In one or some embodiments, after the step of curing the pre-cured layers to form the image-capturing subassembly, the manufacturing method further comprises: fixing the image-capturing subassembly on a circuit board and electrically connecting the image-capturing subassembly to the circuit board; fixing a supporting member on the circuit board; and fixing a focusing element on the supporting member. The supporting member is at an outer side of the image-capturing subassembly. The focusing element comprises an actuating element and a lens, and the lens is in the actuating element.
In one or some embodiments, before the step of forming the pre-cured layers on the non-active area of the image-capturing element, the manufacturing method further comprises: fixing the image-capturing element on a circuit board.

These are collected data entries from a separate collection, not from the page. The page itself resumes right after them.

-- ==== Sys2Proof/Tests/Slice0.lean ====
section
/-! SUPPORT. The model's own tests: ill-formed commands are refused, the values that the spec prints come out, and the
hypotheses of the statements of Certificates/Slice0/Obligations.lean are met together by small states
(`test_meets_<statement>`; the operands are those of the statement's clauses, in their order). -/

namespace Sys2Proof.Tests

open Sys2Proof Sys2Proof.Machine

-- One test after the other: each waits for the kernel to have checked what stands before it.
set_option Elab.async false

/-! ### States -/

/-- Powered, booted, no link in the Last. -/
def up : State := { State.reset with
  pins := ⟨true, true, false, false, 0, false, true, true⟩
  power := { State.reset.power with valid := Vector.replicate 8 true, pumpReady := true }
  boot := { Reset.boot with inReset := false, phase := 4, done := true, applied := true, calDone := true } }

/-- Booting, in a phase. -/
def bootAt (phase : BitVec 4) : State :=
  { up with boot := { Reset.boot with inReset := false, phase := phase } }

/-- Link 0 has two lanes, on positions 0 and 1, and spare 0 on position 4. -/
def record (m : Mode) : LinkRec :=
  { mode := m, first := 0, width := 2, rates := 1, loopTimed := false, pllA := 1, pllB := 1, spare0 := some 4, spare1 := none
    sparePol := .warmIdle, predict := true, recalUse := true, lossPol := .spare, safety := true, mgmtLane := some 0
    join := .host, decode := false, comma := true, markers := true, deskew := 7, master := 0 }

def image (r : LinkRec) : LastImg :=
  { LastImg.default with
    links := (Vector.replicate 8 none).set 0 (some r), pllfam := #v[.f10, .off, .f10, .off]
    mgmt := ⟨true, true, true, #v[0x3FFF, 0x3FFF, 0x3FFF], #v[0x3FFF, 0x3FFF, 0x3FFF]⟩ }

/-- The part with link 0 in a state of its own; every receiver has its locks, every transmitter is on. -/
def linked (r : LinkRec) (f : Link → Link) : State := { up with
  last := { up.last with working := image r, old := image r }
  welt := { up.welt with closed := Vector.replicate 18 false, cmdOpen := Vector.replicate 18 true }
  lanes := up.lanes.map fun n => { n with
    rx := { n.rx with sigDet := true, cdrLock := true, symLock := true }, tx := { n.tx with on := true } }
  links := vmod up.links 0 fun k => f { k with
    join := .joined, index := 1, capLink := 0x7F, mlaneOk := true, epochOk := true, width := 2, rate := 1, capAB := 8, capBA := 8
    detA := 3, detB := 3, detwA := 2, detwB := 2, spares := Vector.replicate 4 (spareAs .warm 0) } }

/-- The Participating link in a training state. -/
def inState (st : TrainState) : State := linked (record .participating) fun k => { k with st := st }
def active : State := inState .active
def transparent : State := linked (record .transparent) fun k => { k with st := .notTraining }

/-- A Job of work queue 1, of context 0, with an entry of given bytes. -/
def job (bytes : List Byte) : Job :=
  { wq := some 1, ctx := 0, urgent := false, entry := ⟨3, (bytes ++ List.replicate 64 0).take 64, true, 0, 0⟩, uid := 7, done := 0
    hold := none, prog := .plain, resumes := 0, sent := false, result := none }

/-- The first bytes of an entry: opcode, one slot, then words. -/
def entryOf (op : Byte) (words : List Nat) : List Byte := [op, 1, 5, 0] ++ words.flatMap (bytesLE 4)

def onMover (j : Job) : State := { up with
  store := { up.store with tags := List.range 8 }
  units := { up.units with movers := vput up.units.movers 2 (some j) } }

def onNvm (j : Job) : State := { up with
  store := { up.store with tags := List.range 8 }
  units := { up.units with nvm := some j } }

def onLane (j : Job) : State := { active with
  store := { up.store with tags := List.range 80 }
  units := { up.units with lane := vput up.units.lane 0 (some j) } }

/-- Work queue 1 has no owner, a ring at 0x40 of 16 slots whose first one holds given bytes, and four slots to read. -/
def queued (op : Byte) (f : Wq → Wq) : State := { up with
  store := { up.store with tags := List.range 8, cells := [(0x40, op), (0x41, 1), (0x42, 5)] }
  wqs := vmod up.wqs 1 fun w => f { w with code := .active, tail := 4, ringVa := 0x40, sizeLog2 := 4, hdr := 4 } }

/-- A register is open to a context, for writes. -/
def writable (s : State) (c : Ctx) (r : Reg) : Bool := served s c && mayWrite s c (regAddr r) && !islandOff s (regIsland r)
def readable (s : State) (c : Ctx) (r : Reg) : Bool := served s c && mayRead s c (regAddr r) && !islandOff s (regIsland r)

theorem opens_of_writable {s : State} {c : Ctx} {r : Reg} (h : writable s c r = true) : opens s c r := by
  simpa [writable, opens, and_assoc] using h

theorem shows_of_readable {s : State} {c : Ctx} {r : Reg} (h : readable s c r = true) : shows s c r := by
  simpa [readable, shows, and_assoc] using h

/-! ### Ill-formed commands -/

theorem test_illformed_refused :
    Instr.wellFormed (.eepromTransfer (.bytes [])) = false ∧
    Instr.wellFormed (.eepromTransfer (.bytes (List.replicate 257 0))) = false ∧
    Instr.wellFormed (.scanPointDone .A 0 67108865) = false ∧
    Instr.wellFormed (.eyeSweepEnd .A 0 ⟨0, List.replicate 32 0, []⟩ ⟨[], []⟩) = false ∧
    Instr.wellFormed (.eyeSweepEnd .A 0 ⟨1048577, [], []⟩ ⟨[], []⟩) = false ∧
    Instr.wellFormed (.trainingSweepEnd .A 0 ⟨257, [], []⟩ ⟨[], []⟩) = false ∧
    Instr.wellFormed (.trainingSweepEnd .A 0 ⟨0, [], []⟩ ⟨[], List.replicate 65 0⟩) = false ∧
    Instr.wellFormed (.eyescan .A 0 (List.replicate 65 0)) = false ∧
    Instr.wellFormed (.captureTrigger .A 4) = false ∧ Instr.wellFormed (.jtagBypass 0x06) = false := by decide +kernel

theorem test_wellformed_taken :
    Instr.wellFormed (.eepromTransfer (.bytes (List.replicate 256 0))) = true ∧ Instr.wellFormed (.eepromTransfer .nack) = true ∧
    Instr.wellFormed (.scanPointDone .A 0 67108864) = true ∧ Instr.wellFormed (.captureTrigger .A 0xFF) = true ∧
    Instr.wellFormed (.jtagBypass 0x07) = true ∧ Instr.wellFormed .lastSelection = true := by decide +kernel

/-! ### Values that the spec prints -/

/-- The table gives no row any bits. -/
theorem test_no_word_decodes : decodeTableWord 32 0xDEADBEEF = none ∧ State.reset.withFetchWord 32 0 = State.reset := ⟨rfl, rfl⟩
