-- ==== Sys2Proof/Machine/Control.lean ====
section
/-! DEFINITION. The control commands and the raw byte access (spec/42_variants_control.md R112 to R117). -/

namespace Sys2Proof.Machine

/-- NOP (R114): no state is read or written. -/
def execNop (s : State) : Host.Outcome State Fault Refusal :=
  checked .nop s fun _ => .next s.acknowledge

/-- CLR (R113): lanes and CURSOR to 0, PHASE to IDLE, MODE unchanged. -/
def execClr (s : State) : Host.Outcome State Fault Refusal :=
  checked .clr s fun _ =>
    .next (s.withArch { s.arch with lanes := zeroLanes, cursor := 0#8, phase := .idle }).acknowledge

/-- INIT m (R112): lanes and CURSOR to 0, MODE to `m`, PHASE to ABSORB. -/
def execInit (m : BitVec 2) (s : State) : Host.Outcome State Fault Refusal :=
  checked (.init m) s fun _ =>
    .next (s.withArch { lanes := zeroLanes, mode := m, phase := .absorb, cursor := 0#8 }).acknowledge

/-- RDSR a (R115): byte `a` of STATUS, no state written. -/
def execRdsr (a : Byte) (s : State) : Host.Outcome State Fault Refusal :=
  checked (.rdsr a) s fun h => .next (s.answer (statusByte s.arch ⟨a.toNat, of_decide_eq_true h⟩))

/-- LDB a (R116): `respond(B[a])` in any phase, no state written. -/
def execLdb (a : Byte) (s : State) : Host.Outcome State Fault Refusal :=
  checked (.ldb a) s fun h => .next (s.answer (byteAt s.arch.lanes ⟨a.toNat, of_decide_eq_true h⟩))

/-- STB a, d (R117): `B[a] <- d`, a store and not an XOR. -/
def execStb (a d : Byte) (s : State) : Host.Outcome State Fault Refusal :=
  checked (.stb a d) s fun h =>
    .next (s.withLanes (setByte s.arch.lanes ⟨a.toNat, of_decide_eq_true h⟩ d)).acknowledge

end Sys2Proof.Machine
end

In one or some embodiments, after the step of curing the pre-cured layers to form the image-capturing subassembly, the manufacturing method further comprises: electrically connecting the image-capturing subassembly to the circuit board; fixing a supporting member on the circuit board; and fixing a focusing element on the supporting member. The supporting member is at an outer side of the image-capturing subassembly. The focusing element comprises an actuating element and a lens, and the lens is in the actuating element.
In one or some embodiments, the image-capturing element is on a wafer, the wafer comprises a plurality of the image-capturing elements. The step of forming the pre-cured layers on the non-active area of the image-capturing element is forming the pre-cured layers on the non-active area of each of the image-capturing elements, respectively. The step of disposing the optical sheet on the pre-cured layers is disposing a plurality of the optical sheets on the pre-cured layers, respectively. The step of curing the pre-cured layers to form the image-capturing subassembly is curing the pre-cured layers to form a plurality of the image-capturing subassemblies, respectively.
In one or some embodiments, an interface is between adjacent two pre-cured layers of the pre-cured layers.
In one or some embodiments, the adhesive glue layer is coated on the non-active area through inkjet.
In one or some embodiments, a height-to-width ratio (H/W) of the pre-cured layers is not less than 0.5 and not greater than 3.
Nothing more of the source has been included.